ElcomSoft Lawyer Says Internet Outside U.S. Law
NetRanger writes: "ElcomSoft, the company that employed Dmitry Sklyarov, has fired its opening shot, asking the court to dismiss the charges. Their argument: since the Russian company is based on the Internet, it is outside the jurisdiction of the DMCA. This is rather interesting if it holds up, because it would set a precedent which would allow other countries to tell the DMCA to just go away. If not, ElcomSoft could be out $2.25 million dollars, and the USA could find itself cold-shouldered by a lot of countries with less draconian copyright laws." Wired has another story.
You know, this is pretty interesting. As we know, ElcomSoft had all or some (I can't remember) of their website hosted in America. They may have known that, but will everyone? If a Russian (or French or Japanese or whatever) registered company is providing web hosting services from Russia but colocating in the states, how is a customer to know where their data physically resides (aside from tracking down the IP's physical location)?
The internet, in a lot of ways, is a huge mesh. I live in Tokorozawa, Japan, but my domain is hosted in the states (I'm not even sure where - Florida I think). Does my content fall under the DMCA even if I setup through a Japanese company, pay in yen, and admin through a .jp URL?
3cx.org - A truly bad website.
Great analogy, actually. Nice thought experiment. I had to go over it a couple times.
The base crime -- theft of property -- occurs in France. There are UK laws and treaties which may cover your general participation in a crime. However, the central crime took place in France and, but for the EU, the UK police wouldn't give a rat's ass/arse... at least until France made an extradition request. If you don't agree, consider that without the pickpocketing, no other charges can or do exist, except perhaps Excessive Flexibility and Grievous and Malicious Reaching.
At this point, your extradition trial should ideally take into consideration whether or not what you did in France is also illegal in France. However, the UK & France are both in the EU and would have to extradite. So let's try this a bit differently:
Say you also stand in Norway and instead of dipping your hand in a Frog pocket, you go one country over and there, raise your right arm about 30-40 degrees above horizontal while yell the old mid-20th century chant.

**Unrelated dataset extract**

-- ==== Sys2Proof/Machine/Dispatch.lean ====
section
/-! DEFINITION. The dispatch table: one arm for each command, each a direct call of its meaning. -/

namespace Sys2Proof.Machine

Germany has strict laws against this and would scream for extradition. Norway is not in the EU, so they are not bound to extradite, as would be the UK. This is certainly not illegal in Norway and Norway may well refuse to extradite you for the crime committed in Germany.
This is where we already have precedents in the US, and specifically with these laws. Where Denmark was required by the EU to extradite Gary Lauck to Germany even though they (Denmark) have no anti-Nazi laws of their own, the US could and did not extradite Lauck. They wouldn't even run him for mail fraud because what he was sending (he was the central source of neo-Nazi propaganda) was perfectly legal to send in and from the USA. No extradition. There's also no shutting down of neo-Nazi sites hosted in the US depite Germany's repeated requests, so all the little bastards get cheap and legal US hosting. They can only then be tried in Germany if it can be proved that they, within German (or EU) borders, were responsible for the site. ISPs don't give out customer info, not in the US and not in Germany.
Because this is the US' official position on this subject, they cannot claim that a Russian and/or his company can be held liable for doing something which is legal within their own country's borders , even if doing so violates the laws of the US, Q.E.D.
woof.
This took too long to write and no one's gonna see it. Bah.